An observational study is an empirical investigation of treatment effect when randomized experimentation is not ethical or feasible (Rosenbaum 2009). Observational studies are common in real life due to the following reasons: a) randomization is not feasible due to the ethical or financial reason; b) data are collected from survey or other resources where the object and design of the study has not been determined (e.g. retrospective study using administrative records); c) little knowledge on the given region so that some preliminary studies of observational data are conducted to formulate hypotheses to be tested in subsequent experiments.
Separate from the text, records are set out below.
-- ==== Sys2Proof/Machine/State.lean ====
section
/-!
DEFINITION. The state of the whole system as plain data: the two boards, the master's and the slave's own
state, the amplifier's registers, the bus and the model's marks (10_state.md R24 to R37), the user's moves
to come, and the reasons a step can stop (60_exceptions.md R190, R191).
-/

namespace Sys2Proof.Machine

/-- The level of a pin (R25, R29). -/
inductive Level where
  | low | high
  deriving DecidableEq, Repr

/-- A board's role, fixed at its boot (R24). -/
inductive Role where
  | master | slave
  deriving DecidableEq, Repr

/-- The state of an LED (R26). -/
inductive LedState where
  | on | off
  deriving DecidableEq, Repr

/-- The LEDs of a board: the two the source names by colour and the one a packet drives, taken as an LED of
its own (R26, D8; DEDUCED, log 21). -/
inductive LedName where
  | blue | green | ledRx
  deriving DecidableEq, Repr

/-- The position of jumper JP41 (R36). -/
inductive Jumper where
  | pos12 | pos23
  deriving DecidableEq, Repr

/-- The two boards. The source gives them no number; these names are the model's (R202; DESIGN CHOICE,
log 24). -/
inductive BoardId where
  | one | two
  deriving DecidableEq, Repr

/-- One board. `none` in a field is the spec's "no value": before boot for `role` (R24), before the user
sets it for `p06` (R25), before a rule writes it for the outputs (R39, R40; DEDUCED, log 7). -/
structure Board where
  role : Option Role
  p06 : Option Level
  jp41 : Jumper
  blue : Option LedState
  green : Option LedState
  ledRx : Option LedState
  p05 : Option Level
  deriving DecidableEq, Repr

/-- A board that has not booted and to which the user has done nothing: JP41 in its default position
(R36), nothing else has a value (R39). -/
def Board.reset : Board := ⟨none, none, .pos12, none, none, none, none⟩

/-- The agents that drive a line (R14, R101 to R104). -/
inductive Agent where
  | master | slave | amp
  deriving DecidableEq, Repr

/-- The two data lines (R35). -/
inductive LineName where
  | txm | rxm
  deriving DecidableEq, Repr

/-- The content of one channel of one line in one frame (R35, R99). -/
inductive LineCell where
  | hiZ
  | driven (agent : Agent) (v : Sample)
  deriving DecidableEq, Repr

/-- The eight channels of one line in one frame (R35, R94). -/
structure Lane where
  c0 : LineCell
  c1 : LineCell
  c2 : LineCell
  c3 : LineCell
  c4 : LineCell
  c5 : LineCell
  c6 : LineCell
  c7 : LineCell
  deriving DecidableEq, Repr

/-- One frame of both lines (R35). -/
structure FrameCells where
  txm : Lane
  rxm : Lane
  deriving DecidableEq, Repr

/-- A packet word waiting in the slave, and in how many frames it is still to be placed (R30). -/
structure TxPending where
  word : PktWord
  left : Nat
  deriving DecidableEq, Repr

/-- A move of the user or of the test harness, one line of the scenario syntax (R82, R205). -/
inductive Event where
  /-- `set b.P0_6 Low|High` (R25, R131). -/
  | setP06 (b : BoardId) (l : Level)
  /-- `set b.JP41` (R36). -/
  | setJp41 (b : BoardId) (p : Jumper)
  /-- `boot b` (R120). -/
  | boot (b : BoardId)
  /-- `press b.SW2` (R124, R128). -/
  | pressSw2 (b : BoardId)
  /-- `frame`: one TDM frame elapses (R100); a given Boolean fixes that frame's `send_now`. -/
  | frame (sendNow : Option Bool)
  /-- `inject RXM.PAIR_1 <word>` (R82). -/
  | inject (w : PktWord)
  deriving DecidableEq, Repr

/-- The amplifier's registers: (address, value) pairs, addresses strictly rising, none equal to what an
unlisted address reads as, its power-up value (R31, R167). -/
abbrev Memory := List Host.Cell

/-- The state that may hold no value (R39, R40). -/
inductive StateName where
  | amp (a : RegAddr)
  | led (b : BoardId) (c : LedName)
  | p05 (b : BoardId)
  deriving DecidableEq, Repr

/-- The fault records of R190 and R37. -/
inductive FaultRecord where
  /-- Two agents drive channel `c` of line `l` in frame `n` (R105). -/
  | busContention (l : LineName) (n : Nat) (c : Nat)
  /-- A rule reads state that holds no value; no rule does (R40). -/
  | readOfUnspecified (name : StateName)
  deriving DecidableEq, Repr

/-- The state of the system, as the spec counts it (R15): INVENTORY.md lists every field with the rule that
names it. `i2cReady`, `i2cQueue` and `rx` are the model's own (DESIGN CHOICE, log 4, 3); the RT685's
shared-clock registers are no state (DEDUCED, log 34), nor is the schedule of user events (R15). -/
structure System where
  board1 : Board
  board2 : Board
  i2sActive : Bool
  swNext : Byte
  txPending : Option TxPending
  amp : Memory
  ampInitIdx : Nat
  i2cReady : Bool
  i2cQueue : List AmpWord
  frameNo : Nat
  history : List FrameCells
  rx : Option PktWord
  faults : List FaultRecord
  refused : Bool
  deriving DecidableEq, Repr

/-- What a run is given, no state of the system: the user's moves to come, over which a claim quantifies (R15;
DESIGN CHOICE, log 2), the word the test harness puts in the next frame (R82; log 33), the premise `NoNoise`
(R107; log 15), and the index of the free values (R12; log 13). -/
structure RunInputs where
  schedule : List Event
  inject : Option PktWord
  noNoise : Bool
  draws : Nat
  deriving DecidableEq, Repr

/-- What a step takes, one argument: the state of the system and, beside it, what the run is given (R15;
DESIGN CHOICE, log 2). -/
structure State extends System where
  run : RunInputs
  deriving DecidableEq, Repr

/-- The system before anything is booted (R39): every value of R39, and for the model's own fields the values
log 3 and 4 name (DESIGN CHOICE each). -/
def System.reset : System where
  board1 := Board.reset
  board2 := Board.reset
  i2sActive := false
  swNext := 0xFF#8
  txPending := none
  amp := []
  ampInitIdx := 0
  i2cReady := false
  i2cQueue := []
  frameNo := 0
  history := []
  rx := none
  faults := []
  refused := false

/-- The system at reset in a run to which nothing is given (DESIGN CHOICE, log 2, 13, 15, 33). -/
def State.reset : State := { System.reset with run := ⟨[], none, false, 0⟩ }

/-- The requirements whose failure means that a step does not exist (the `require` lines of the spec). -/
inductive Requirement where
  /-- P0_6 has been set by the user before boot (R120, R212 item 5). -/
  | p06Set (b : BoardId)
  /-- P0_6 of each board is set before any board boots (R205, R212 item 5). -/
  | p06BeforeBoot (b : BoardId)
  /-- One boot per board per run (R211). -/
  | notBootedYet (b : BoardId)
  /-- The board whose Switch 2 is pressed has a role (R124, R128). -/
  | booted (b : BoardId)
  /-- JP41 is set before any board boots and is constant after that (R36, R205, R212). -/
  | jumperBeforeBoot (b : BoardId)
  /-- JP41 of every booted board is in position 2-3 before the bus may carry anything (R212 item 2, R215
  hazard 9; log 17). -/
  | jumpersRouted
  /-- The master's Switch 2 needs all 40 register writes done (R60, R124). -/
  | ampConfigured
  /-- A frame needs the bus active (R100). -/
  | busActive
  /-- The step is the master's and no board has that role (R95, R150, R165). -/
  | masterBooted
  /-- A register write needs the I2C port initialised (R165). -/
  | i2cInitialised
  deriving DecidableEq, Repr

/-- The faults. `marked` is the state with the fault recorded (R37, R190). -/
inductive Fault where
  /-- Raised by the frame step's `CheckContention` (R105). Safe: the source does not say what two drivers
  in one position do. -/
  | busContention (l : LineName) (n : Nat) (c : Nat) (marked : State)
  /-- In the closed list of R190 and raised by no step, since no rule reads state that holds no value (R40; the
  obligation NoStepEndsInReadOfUnspecified). Safe. -/
  | readOfUnspecified (name : StateName) (marked : State)
  /-- Raised by every step of a state that already holds a fault record (R190, R195). Safe. -/
  | alreadyFaulted (marked : State)
  deriving DecidableEq, Repr

/-- The refusals. `marked` is the state with the mark `refused` set (R37, R191). All are safe: nothing is
claimed of what the hardware does. -/
inductive Refusal where
  /-- An instruction with no meaning yet: raised by the dispatch alone. Safe. -/
  | notModelled (mnemonic : String)
  /-- Raised by a boot that would give both boards the same role (R122). Safe. -/
  | roleClash (marked : State)
  /-- Raised by `set b.P0_6` on a booted board (R131). Safe. -/
  | roleChangeAfterBoot (marked : State)
  /-- Raised by Switch 2 on a master that already transmits (R125). Safe. -/
  | masterPressWhileActive (marked : State)
  /-- Raised by Switch 2 on the slave before the master transmits (R128). Safe. -/
  | slavePressWhileBusInactive (marked : State)
  /-- Raised by Switch 2 on the slave while its packet is waiting (R128). Safe. -/
  | slavePressWhilePending (marked : State)
  /-- Raised by the reception of a valid packet whose source is not `SRC_GPIO` (R149, R151). Safe. -/
  | unimplementedSource (source : Nibble) (marked : State)
  /-- Raised by a valid `SRC_GPIO` packet other than the two exemplified (R150). Safe. -/
  | unspecifiedGpioPayload (marked : State)
  /-- Raised by a register write to an address outside the table (R50, R165). Safe. -/
  | unlistedAmpRegister (a : RegAddr) (marked : State)
  /-- Raised by a frame while the amplifier's registers differ from the table, by another value or by none
  (R170; DESIGN CHOICE, log 9). Safe. -/
  | unknownAmpConfig (marked : State)
  /-- Raised by a step whose requirement fails, so that the step does not exist (DEDUCED, log 5). Safe. -/
  | notEnabled (r : Requirement)
  /-- Raised by every step of a state whose mark `refused` is set (R191). Safe. -/
  | alreadyRefused (marked : State)
  deriving DecidableEq, Repr

end Sys2Proof.Machine
end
When statistical analysis are done using observational studies, the following issues need to be considered: a) the lack of randomization may lead to a selection bias; b) representativeness of sampling with respect to the problem under consideration (e.g. study of factors influencing a rare disease using a nationally representative survey with respective to race, income, and gender but not with respect to the rare disease condition).We will use the following sample to illustrate the challenges of observational studies and possible mitigation measures.
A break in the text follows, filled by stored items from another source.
-- ==== Sys2Proof/Tests/Slice0.lean ====
section
/-!
SUPPORT. The model's own tests: words written out from the spec's encodings, single steps with results taken
from spec/95_test_vectors.md, and for every statement with hypotheses a witness that meets them together.
-/

namespace Sys2Proof.Tests

-- One theorem at a time: each waits for the kernel, and hundreds of waiting threads would need too much memory.
set_option Elab.async false

open Sys2Proof Sys2Proof.Machine Sys2Proof.Safety Sys2Proof.Claims

/-! ### Small states -/

/-- The user's settings of scenario P1, lines 1 to 3: board one will be the master, board two the slave. -/
def pins : State := { State.reset with
  board1 := { Board.reset with p06 := some .high, jp41 := .pos23 }
  board2 := { Board.reset with p06 := some .low, jp41 := .pos23 } }
/-- The master alone has booted and has the 40 writes to do. -/
def master : State := bootMaster .one pins
/-- Both have booted. -/
def pair : State := bootSlave .two master
/-- The 11 rows of the table whose value is no power-up default (R166, R167). -/
def configured : Memory :=
  [(0x2040, 0xD9#8), (0x2041, 0x08#8), (0x2042, 0x88#8), (0x2044, 0x10#8), (0x2045, 0x14#8),
   (0x2059, 0x10#8), (0x205D, 0x03#8), (0x205E, 0x01#8), (0x205F, 0x01#8), (0x209F, 0x01#8),
   (0x20A7, 0x03#8)]
/-- Both have booted and the amplifier is configured. -/
def ready : State := { pair with amp := configured, ampInitIdx := 40, i2cQueue := [] }
/-- The bus is active. -/
def active : State := { ready with i2sActive := true, board1 := { ready.board1 with green := some .on } }
/-- The bus is active and the slave has not booted. -/
def alone : State := { active with board2 := Board.reset }
/-- The slave's first packet waits, with the premise `NoNoise`. -/
def waiting (left : Nat) : State :=
  { active with txPending := some ⟨packetOn, left⟩, swNext := 0x00#8, run.noNoise := true }
/-- A word has been received. -/
def received (w : PktWord) : State := { active with rx := some w }
/-- The bus is active and both boards are masters. -/
def clash : State := { active with board2 := { active.board2 with role := some .master } }
/-- The bus is active and the slave booted with JP41 in its default position. -/
def unrouted : State := { active with board2 := { active.board2 with jp41 := .pos12 } }
/-- The bus is active and no board is the master. -/
def headless : State := { active with board1 := Board.reset }
/-- A state with one event to come. -/
def before (e : Event) (s : State) : State := { s with run.schedule := [e] }

/-- A packet word with the CRC of its own fields, whatever `crc8` is. -/
def good (s : Nibble) (l : Byte) (d : PktData) : PktWord :=
  pktWord s l d (crc8 ([s ++ Config.startNibble, l] ++ dataBytes d ++ [0x00#8]))
theorem good_crcOk (s : Nibble) (l : Byte) (d : PktData) : crcOk (good s l d) = true :=
  (Laws.crcOk_pktWord _ _ _ _).2 rfl
theorem good_valid (s : Nibble) (l : Byte) (d : PktData) : valid (good s l d) = true :=
  Laws.valid_iff.2 ⟨Laws.pktStart_pktWord .., good_crcOk s l d⟩

/-- The state a step answers, or the given one where it stops. -/
def after (o : Result) : State :=
  match o with
  | .next t => t
  | _ => State.reset

/-- Whether a step answers this next state; whether it is refused for this reason. -/
def nextIs (o : Result) (t : State) : Bool :=
  match o with
  | .next u => u == t
  | _ => false
def refusedIs (o : Result) (r : Refusal) : Bool :=
  match o with
  | .refused q => q == r
  | _ => false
Our example is based on the study by Lalonde (1986), which evaluated the impact of job training on the earnings improvement of low-skilled workers in 1970's (In Paper 1 section 1.5.2, we will discuss this data set in more detail). The treatment effect estimated from the observational study was quite different from the one obtained using the baseline randomized "National Supported Work (NSW) Experiment" carried out in the mid-1970's. Now we understand the treatment effect which is the impact of job training. Selection bias may contaminate the treatment effect, in other words, workers who receive the job training may be fundamentally different from those who do not. Furthermore, the sample of control group selected for observational study by Lalonde may not represent the sample of control group from the original NSW experiment.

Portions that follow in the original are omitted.